The Sri Lanka Tea Board (SLTB) defended delay in a crucial international promotional campaign, insisting current procedures and policies are creating bottlenecks.
While the tea regulator had suggested a number of strategies and measures to uplift the industry in the local and international space, it has not been able to execute the same due to delays caused by the stakeholders involved, implied SLTB Chairperson Janaki Kuruppu in an interview with the Daily FT.
Acknowledging the support extended by the Ministry, Kuruppu said: “The Ministry has been supporting our proposals if it can be done within existing procedures. For years we have been stuck with certain problems and bottle in the system and we have been told to accept that there is no solution. Hence, if we come up with something new, we hit a block.”
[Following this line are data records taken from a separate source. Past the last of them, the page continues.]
-- ==== Sys2Proof/Certificates/Slice0/Obligations.lean ====
section
/-! DEFINITION. The statements about the model. -/

open Sys2Proof Sys2Proof.Machine

/-! ### Chapter 04 -/

/-- R123, R125, R128, R148 with R121: what the integer arithmetic instructions write, in every thread in which they take effect.
R124: addc and subb write the 32-bit sum or difference and the carry or borrow out as a pair. -/
def Obligations.IntegerArithmetic : Prop :=
  ((∀ f, gives (.add f) f.ty.regs (fun gr _ l => f.ty.fit (perBit0 f) (intA f gr l + intB f gr l))) ∧
  (∀ f, gives (.sub f) f.ty.regs (fun gr _ l => f.ty.fit (perBit0 f) (intA f gr l - intB f gr l))) ∧
  (∀ f, gives (.addK f) f.ty.regs (fun gr _ l => f.ty.fit (f.per.getLsbD 0) (f.ty.int (rawAK f gr l) + f.ty.int (immK f)))) ∧
  (∀ f, gives (.mul f) f.ty.regs (fun gr _ l => f.ty.enc (intA f gr l * intB f gr l))) ∧
  (∀ f, gives (.mulK f) f.ty.regs (fun gr _ l => f.ty.enc (f.ty.int (rawAK f gr l) * f.ty.int (immK f)))) ∧
  (∀ f, gives (.mulh f) f.ty.regs (fun gr _ l => f.ty.enc (intA f gr l * intB f gr l / 2 ^ f.ty.width))) ∧
  (∀ f, gives (.mad f) f.ty.regs (fun gr _ l => f.ty.enc (intA f gr l * intB f gr l + intC f gr l))) ∧
  (∀ f, gives (.madh f) f.ty.regs (fun gr _ l => f.ty.enc ((intA f gr l * intB f gr l + intC f gr l) / 2 ^ f.ty.width))) ∧
  (∀ f, gives (.min f) f.ty.regs (fun gr _ l => f.ty.enc (min (intA f gr l) (intB f gr l)))) ∧
  (∀ f, gives (.max f) f.ty.regs (fun gr _ l => f.ty.enc (max (intA f gr l) (intB f gr l)))) ∧
  (∀ f, gives (.abs f) f.ty.regs (fun gr _ l => f.ty.fit (perBit0 f) (intA f gr l).natAbs)) ∧
  (∀ f, gives (.neg f) f.ty.regs (fun gr _ l => f.ty.fit (perBit0 f) (-(intA f gr l)))) ∧
  (∀ f, gives (.clamp f) f.ty.regs (fun gr _ l => f.ty.enc (min (max (intA f gr l) (intB f gr l)) (intC f gr l)))) ∧
  (∀ f, gives (.addmin f) f.ty.regs (fun gr _ l =>
    f.ty.enc (min (f.ty.int (f.ty.fit (perBit0 f) (intA f gr l + intB f gr l))) (intC f gr l)))) ∧
  (∀ f, gives (.addmax f) f.ty.regs (fun gr _ l =>
    f.ty.enc (max (f.ty.int (f.ty.fit (perBit0 f) (intA f gr l + intB f gr l))) (intC f gr l))))) ∧
  ((∀ f, gives (.addc f) 2 (fun gr _ l =>
    BitVec.ofNat 128 ((gr.src32 l f.a).toNat + (gr.src32 l f.b).toNat + (gr.src32 l f.c).toNat % 2))) ∧
  (∀ f, gives (.subb f) 2 (fun gr _ l =>
    let t : Int := (gr.src32 l f.a).toNat - (gr.src32 l f.b).toNat - ((gr.src32 l f.c).toNat % 2 : Nat)
    BitVec.ofNat 128 ((t % 2 ^ 32).toNat + (if t < 0 then 2 ^ 32 else 0)))))

/-- R126, R127: div and rem truncate toward zero; a zero divisor gives all ones and the dividend under NT, and otherwise parks its thread
with INTDIV (with a scalar destination the lowest thread, whose operands the instruction reads). -/
def Obligations.Division : Prop :=
  (∀ f, givesIf (.div f) f.ty.regs (fun gr l => intB f gr l ≠ 0) (fun gr _ l => f.ty.enc ((intA f gr l).tdiv (intB f gr l)))) ∧
  (∀ f, givesIf (.rem f) f.ty.regs (fun gr l => intB f gr l ≠ 0) (fun gr _ l => f.ty.enc ((intA f gr l).tmod (intB f gr l)))) ∧
  (∀ f, perBit0 f = true → givesIf (.div f) f.ty.regs (fun gr l => intB f gr l = 0) (fun _ _ _ => f.ty.enc (-1))) ∧
  (∀ f, perBit0 f = true → givesIf (.rem f) f.ty.regs (fun gr l => intB f gr l = 0) (fun gr _ l => f.ty.enc (intA f gr l))) ∧
  (∀ f, perBit0 f = false → parksIf (.div f) 0x09 (fun _ _ => 0) (fun gr l => intB f gr l = 0)) ∧
  (∀ f, perBit0 f = false → parksIf (.rem f) 0x09 (fun _ _ => 0) (fun gr l => intB f gr l = 0))

/-- R129: the logic instructions act bit by bit; the K forms take the extended immediate for source b (R120).
R130: shifts by n, with w the width of the type: shl and shr give 0 for n at or above w, sra the sign, and rot turns by n mod w.
R131, R132: bit-field extract and insert at POS for min(LEN, w) bits, and the counts and the reversal of bits. -/
def Obligations.BitwiseOperations : Prop :=
  ((∀ f, gives (.and f) f.ty.regs (fun gr _ l => gr.src l f.a f.ty.regs &&& gr.src l f.b f.ty.regs)) ∧
  (∀ f, gives (.or f) f.ty.regs (fun gr _ l => gr.src l f.a f.ty.regs ||| gr.src l f.b f.ty.regs)) ∧
  (∀ f, gives (.xor f) f.ty.regs (fun gr _ l => gr.src l f.a f.ty.regs ^^^ gr.src l f.b f.ty.regs)) ∧
  (∀ f, gives (.andn f) f.ty.regs (fun gr _ l => gr.src l f.a f.ty.regs &&& ~~~(gr.src l f.b f.ty.regs))) ∧
  (∀ f, gives (.andK f) f.ty.regs (fun gr _ l => gr.src l f.a f.ty.regs &&& lowRegs f.ty.regs (f.imm.signExtend 128))) ∧
  (∀ f, gives (.orK f) f.ty.regs (fun gr _ l => gr.src l f.a f.ty.regs ||| lowRegs f.ty.regs (f.imm.signExtend 128))) ∧
  (∀ f, gives (.xorK f) f.ty.regs (fun gr _ l => gr.src l f.a f.ty.regs ^^^ lowRegs f.ty.regs (f.imm.signExtend 128)))) ∧
  ((∀ f, gives (.shl f) f.ty.regs (fun gr _ l =>
    BitVec.ofNat 128 (if f.ty.width ≤ shiftCount f gr l then 0 else rawA f gr l * 2 ^ shiftCount f gr l % 2 ^ f.ty.width))) ∧
  (∀ f, gives (.shr f) f.ty.regs (fun gr _ l =>
    BitVec.ofNat 128 (if f.ty.width ≤ shiftCount f gr l then 0 else rawA f gr l / 2 ^ shiftCount f gr l))) ∧
  (∀ f, gives (.sra f) f.ty.regs (fun gr _ l =>
    let v : Int := if 2 ^ (f.ty.width - 1) ≤ rawA f gr l then (rawA f gr l : Int) - 2 ^ f.ty.width else rawA f gr l
    BitVec.ofNat 128 ((v / 2 ^ min (shiftCount f gr l) f.ty.width % 2 ^ f.ty.width).toNat))) ∧
  (∀ f, gives (.rot f) f.ty.regs (fun gr _ l =>
    let n := shiftCount f gr l % f.ty.width
    BitVec.ofNat 128 (rawA f gr l * 2 ^ n % 2 ^ f.ty.width + rawA f gr l / 2 ^ (f.ty.width - n))))) ∧
  ((∀ f, gives (.bfe f) f.ty.regs (fun gr _ l =>
    let c := (gr.src32 l f.c).toNat
    let len := min (c / 256 % 256) f.ty.width
    let x := rawA f gr l / 2 ^ (c % 256) % 2 ^ len
    if len = 0 then 0 else if f.ty.signed ∧ 2 ^ (len - 1) ≤ x then f.ty.enc ((x : Int) - 2 ^ len) else BitVec.ofNat 128 x)) ∧
  (∀ f, gives (.bfi f) f.ty.regs (fun gr _ l =>
    let c := (gr.src32 l f.c).toNat
    let m : W128 := BitVec.ofNat 128 ((2 ^ min (c / 256 % 256) f.ty.width - 1) * 2 ^ (c % 256) % 2 ^ f.ty.width)
    (gr.src l f.a f.ty.regs &&& ~~~m) ||| (BitVec.ofNat 128 (rawB f gr l * 2 ^ (c % 256)) &&& m))) ∧
  (∀ f, gives (.popc f) 1 (fun gr _ l => BitVec.ofNat 128 (onesCount f.ty.width (rawA f gr l)))) ∧
  (∀ f, gives (.clz f) 1 (fun gr _ l => BitVec.ofNat 128 (f.ty.width - bitLen (rawA f gr l)))) ∧
  (∀ f, gives (.ctz f) 1 (fun gr _ l =>
    BitVec.ofNat 128 (((List.range f.ty.width).find? (fun k => rawA f gr l / 2 ^ k % 2 = 1)).getD f.ty.width))) ∧
  (∀ f, gives (.brev f) f.ty.regs (fun gr _ l =>
    BitVec.ofNat 128 ((List.range f.ty.width).foldl (fun x k => x + rawA f gr l / 2 ^ k % 2 * 2 ^ (f.ty.width - 1 - k)) 0))))

/-- R133–R136: cmp writes one bit and keeps the others, sel chooses by a bit, mov and movk move, lea adds a scaled index.
Model's choices: log 149. -/
def Obligations.CompareSelectMove : Prop :=
  (∀ f, gives (.cmp f) 1 (fun gr _ l =>
    withBit (gr.dstVal l f.h.dst 1) (f.per.toNat / 8 % 32) (icond (f.per.toNat % 8) (intA f gr l) (intB f gr l)))) ∧
  (∀ f, gives (.sel f) f.ty.regs (fun gr _ l =>
    if (gr.src32 l f.c).getLsbD (f.per.toNat % 32) then gr.src l f.a f.ty.regs else gr.src l f.b f.ty.regs)) ∧
  (∀ f, gives (.mov f) f.ty.regs (fun gr _ l => gr.src l f.a f.ty.regs)) ∧
  (∀ f, gives (.movk f) f.ty.regs (fun gr _ l =>
    if f.per.getLsbD 0 then gr.dstVal l f.h.dst 1 ||| (f.imm.zeroExtend 128 <<< 32) else lowRegs f.ty.regs (f.imm.signExtend 128))) ∧
  (∀ f, gives (.lea f) 2 (fun gr _ l =>
    let x : W64 := if f.ty == .i32 then (gr.src32 l f.b).signExtend 64
      else if f.ty == .n32 then (gr.src32 l f.b).zeroExtend 64 else gr.src64 l f.b
    (gr.src64 l f.a + (x <<< (f.per.toNat % 8))).zeroExtend 128)) ∧
  (∀ f, gives (.leaK f) 2 (fun gr _ l => (gr.src64 l f.a + ((f.imm.signExtend 64 : W64) <<< f.per.toNat)).zeroExtend 128))

/-- R138–R143: what lane instructions read of other lanes; wrlane writes lane L alone, whatever its state.
R137, R144–R147, R149: the votes, reductions and prefixes over the participating lanes, and the packed dot product.
Model's choices: log 13. -/
def Obligations.LaneInstructions : Prop :=
  ((∀ f, gives (.vbc f) f.ty.regs (fun gr _ l => gr.srcAt l ((gr.src32 l f.b).toNat % 32) f.a f.ty.regs)) ∧
  (∀ f, gives (.rdlane f) f.ty.regs (fun gr _ l => gr.srcAt l ((gr.src32 l f.b).toNat % 32) f.a f.ty.regs)) ∧
  (∀ f, gives (.shfl f) f.ty.regs (fun gr _ l =>
    gr.srcAt l (shflLane (f.per.toNat % 4) (32 / 2 ^ (f.per.toNat / 4 % 8)) l (gr.src32 l f.b).toNat) f.a f.ty.regs)) ∧
  (∀ f, gives (.lsh f) f.ty.regs (fun gr _ l =>
    let j : Int := (l : Int) - (gr.src32 l f.b).toInt
    if 0 ≤ j ∧ j ≤ 31 then gr.srcAt l j.toNat f.a f.ty.regs else gr.src l f.c f.ty.regs)) ∧
  (∀ f s iss gr ps b, issuing (.wrlane f) true s = some (iss, gr, ps) → f.h.wbs = 0 → Operand.ofSpec f.h.dst = .vreg b →
    let m := (gr.src32 (ps.headD 0) f.b).toNat % 32
    m < gr.lanes.length →
    ∃ gr', exec (.wrlane f) s = .next (s.putGroup iss.g gr') ∧ gr.moved gr' iss ∧
      (∀ k < f.ty.regs, (gr'.lane m).rd (b + k) = (gr.src (ps.headD 0) f.a f.ty.regs).extractLsb' (32 * k) 32) ∧
      (∀ l r, (l ≠ m ∨ ¬ inDst b f.ty.regs r) → (gr'.lane l).rd r = (gr.lane l).rd r) ∧ (∀ r, gr'.rd r = gr.rd r) ∧
      (∀ l, (gr'.lane l).rest = (gr.lane l).rest) ∧ gr'.rest = gr.rest ∧ gr'.fpstat = gr.fpstat)) ∧
  ((∀ f, gives (.vote f) 1 (fun gr ps l =>
    let pp := participants f.h gr ps
    let bit (i : Nat) : Bool := (gr.src32 i f.a).getLsbD (f.per.toNat / 4 % 32)
    let d := f.per.toNat / 128 % 32
    let old := gr.dstVal l f.h.dst 1
    match f.per.toNat % 4 with
    | 0 => BitVec.ofNat 128 (pp.foldl (fun x i => x + (if bit i then 2 ^ i else 0)) 0)
    | 1 => withBit old d (pp.any bit)
    | 2 => withBit old d (pp.all bit)
    | _ => withBit old d (pp.all bit || pp.all (fun i => !bit i)))) ∧
  (∀ f, gives (.lred f) 1 (fun gr ps l =>
    let w := 32 / 2 ^ (f.per.toNat / 8 % 8)
    let op := f.per.toNat % 8
    (((((participants f.h gr ps).filter (fun i => i / w == l / w)).map (fun i => gr.src32 i f.a)).foldl (redOp f.ty op) (redId f.ty op)).zeroExtend 128))) ∧
  (∀ f, gives (.lscan f) 1 (fun gr ps l =>
    let w := 32 / 2 ^ (f.per.toNat / 8 % 8)
    let op := f.per.toNat % 8
    (((ps.filter (fun i => i / w == l / w && (decide (i < l) || (!f.per.getLsbD 6 && i == l)))).map (fun i => gr.src32 i f.a)).foldl
      (redOp f.ty op) (redId f.ty op)).zeroExtend 128)) ∧
  (∀ f, gives (.dp4 f) 1 (fun gr _ l =>
    let d : Ty := if f.ty.signed then .i32 else .n32
    let el (x : W32) (k : Nat) : Int := f.ty.int (BitVec.ofNat 128 (x.toNat / 2 ^ (f.ty.width * k)))
    d.fit (perBit0 f) ((List.range (32 / f.ty.width)).foldl (fun x k => x + el (gr.src32 l f.a) k * el (gr.src32 l f.b) k) (d.int (gr.src l f.c 1))))))

/-! ### Chapter 05 -/

/-- R98–R100, R158–R160: float arithmetic, scaling and rounding to an integral value, rounded once; flags go to FPSTAT.
R161–R163: the smaller or larger operand, a comparison into one bit, and the class of a value.
R156, R165, R166: the approximate functions depend on their operand alone; within the bound of R165 the result is the model's free
offset `Config.approxOffset` from the rounded value, so the statement holds for every such offset.
Model's choices: log 97. -/
def Obligations.FloatOperations : Prop :=
  ((∀ f, givesF (.fadd f) (fun gr l => Ty.f32.fadd (rmG f) (fA f gr l) (fB f gr l))) ∧
  (∀ f, givesF (.faddK f) (fun gr l => Ty.f32.fadd .rne (fAK f gr l) (fImmK f))) ∧
  (∀ f, givesF (.fsub f) (fun gr l => Ty.f32.fadd (rmG f) (fA f gr l) (fB f gr l).negate)) ∧
  (∀ f, givesF (.fmul f) (fun gr l => Ty.f32.fmul (rmG f) (fA f gr l) (fB f gr l))) ∧
  (∀ f, givesF (.fmulK f) (fun gr l => Ty.f32.fmul .rne (fAK f gr l) (fImmK f))) ∧
  (∀ f, givesF (.ffma f) (fun gr l => Ty.f32.ffma (rmG f) (fA f gr l) (fB f gr l) (fC f gr l))) ∧
  (∀ f, givesF (.fscale f) (fun gr l => fscale (rmG f) (fA f gr l) (gr.src32 l f.b).toInt)) ∧
  (∀ f, givesF (.frnd f) (fun gr l => frnd (rmG f) (fA f gr l))) ∧
  (∀ f, givesF (.frcp f) (fun gr l => frcp (rmG f) (fA f gr l))) ∧
  (∀ f, givesF (.fsqrt f) (fun gr l => fsqrt (rmG f) (fA f gr l)))) ∧
  ((∀ f, givesF (.fmin f) (fun gr l => Ty.f32.fminmax false (gr.fsrc .f32 l f.a) (gr.fsrc .f32 l f.b))) ∧
  (∀ f, givesF (.fmax f) (fun gr l => Ty.f32.fminmax true (gr.fsrc .f32 l f.a) (gr.fsrc .f32 l f.b))) ∧
  (∀ f, givesF (.fcmp f) (fun gr l =>
    ((withBit (gr.dstVal l f.h.dst 1) (f.per.toNat / 8 % 32) (fcond (f.per.toNat % 8) (fA f gr l) (fB f gr l))).toNat,
     flagIf ((fA f gr l).isSig || (fB f gr l).isSig) fIV))) ∧
  (∀ f, gives (.fclass f) 1 (fun gr _ l => BitVec.ofNat 128 (2 ^ f.ty.fclass (gr.fsrc f.ty l f.a))))) ∧
  ((∀ f, givesF (.frsq f) (fun gr l => Afun.rsq.apply (BitVec.ofNat 32 (gr.fsrc .f32 l f.a)))) ∧
  (∀ f, givesF (.fex2 f) (fun gr l => Afun.ex2.apply (BitVec.ofNat 32 (gr.fsrc .f32 l f.a)))) ∧
  (∀ f, givesF (.flg2 f) (fun gr l => Afun.lg2.apply (BitVec.ofNat 32 (gr.fsrc .f32 l f.a)))) ∧
  (∀ f, givesF (.fsin f) (fun gr l => Afun.sin.apply (BitVec.ofNat 32 (gr.fsrc .f32 l f.a)))) ∧
  (∀ f, givesF (.fcos f) (fun gr l => Afun.cos.apply (BitVec.ofNat 32 (gr.fsrc .f32 l f.a)))) ∧
  (∀ f, givesF (.ftanh f) (fun gr l => Afun.tanh.apply (BitVec.ofNat 32 (gr.fsrc .f32 l f.a)))) ∧
  (∀ f, givesF (.fsigm f) (fun gr l => Afun.sigm.apply (BitVec.ofNat 32 (gr.fsrc .f32 l f.a)))))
Expressing that the SLTB would appreciate the Ministry guiding the institutions on overcoming certain hurdles, she added there are ways to get things done correctly and legally in a fast and efficiently manner within the existing system.
Kuruppu further pointed out those relevant stakeholders not understanding the need to change and the need to hire the right talent to achieve high quality outcomes is a key hurdle she faces as Chief.
“If we go on with the current mindset we have, we will not be able to achieve those great goals. If we didn’t think we could finish the war or double the per capita income, we would not have achieved what we have today. We will even start attempting only if we start thinking that things can change,” she asserted.
Kuruppu called on the private sector to come up with possible solutions. “If the ideas we come up with are not good enough, come up with better ideas and solutions because it is the private sector that benefits a lot from what we do,” she said, while still commending the sector for its contributions.
The tea industry having its own share of problems just as any other industry, Kuruppu narrowed the issues down to quality, productivity and lack of innovation.
However, although the SLTB has been attempting to solve such issues in its capacity as the regulator, the Chief stressed nothing could be done by force and it should be in the interest of the players in the industry to adhere to the rules to ensure quality.
“The industry is private sector-led. When we reject someone’s tea shipment, they want SLTB to be out; when a new factory or new exporter wants to register, they want SLTB in. So most of the complaints you hear from some industry people are very self-motivated,” she said, shedding light on the current competitive status of the industry.
Expressing confidence in the potential Ceylon Tea has to make a name for itself in the international market, she said: “The global tea industry has gone to sleep. Coffee is so alive. No one has done much to promote this beverage; it is such a mundane everyday thing where no one really thinks much about it. Ceylon Tea has the opportunity to take that and revolutionise the tea category and own it.”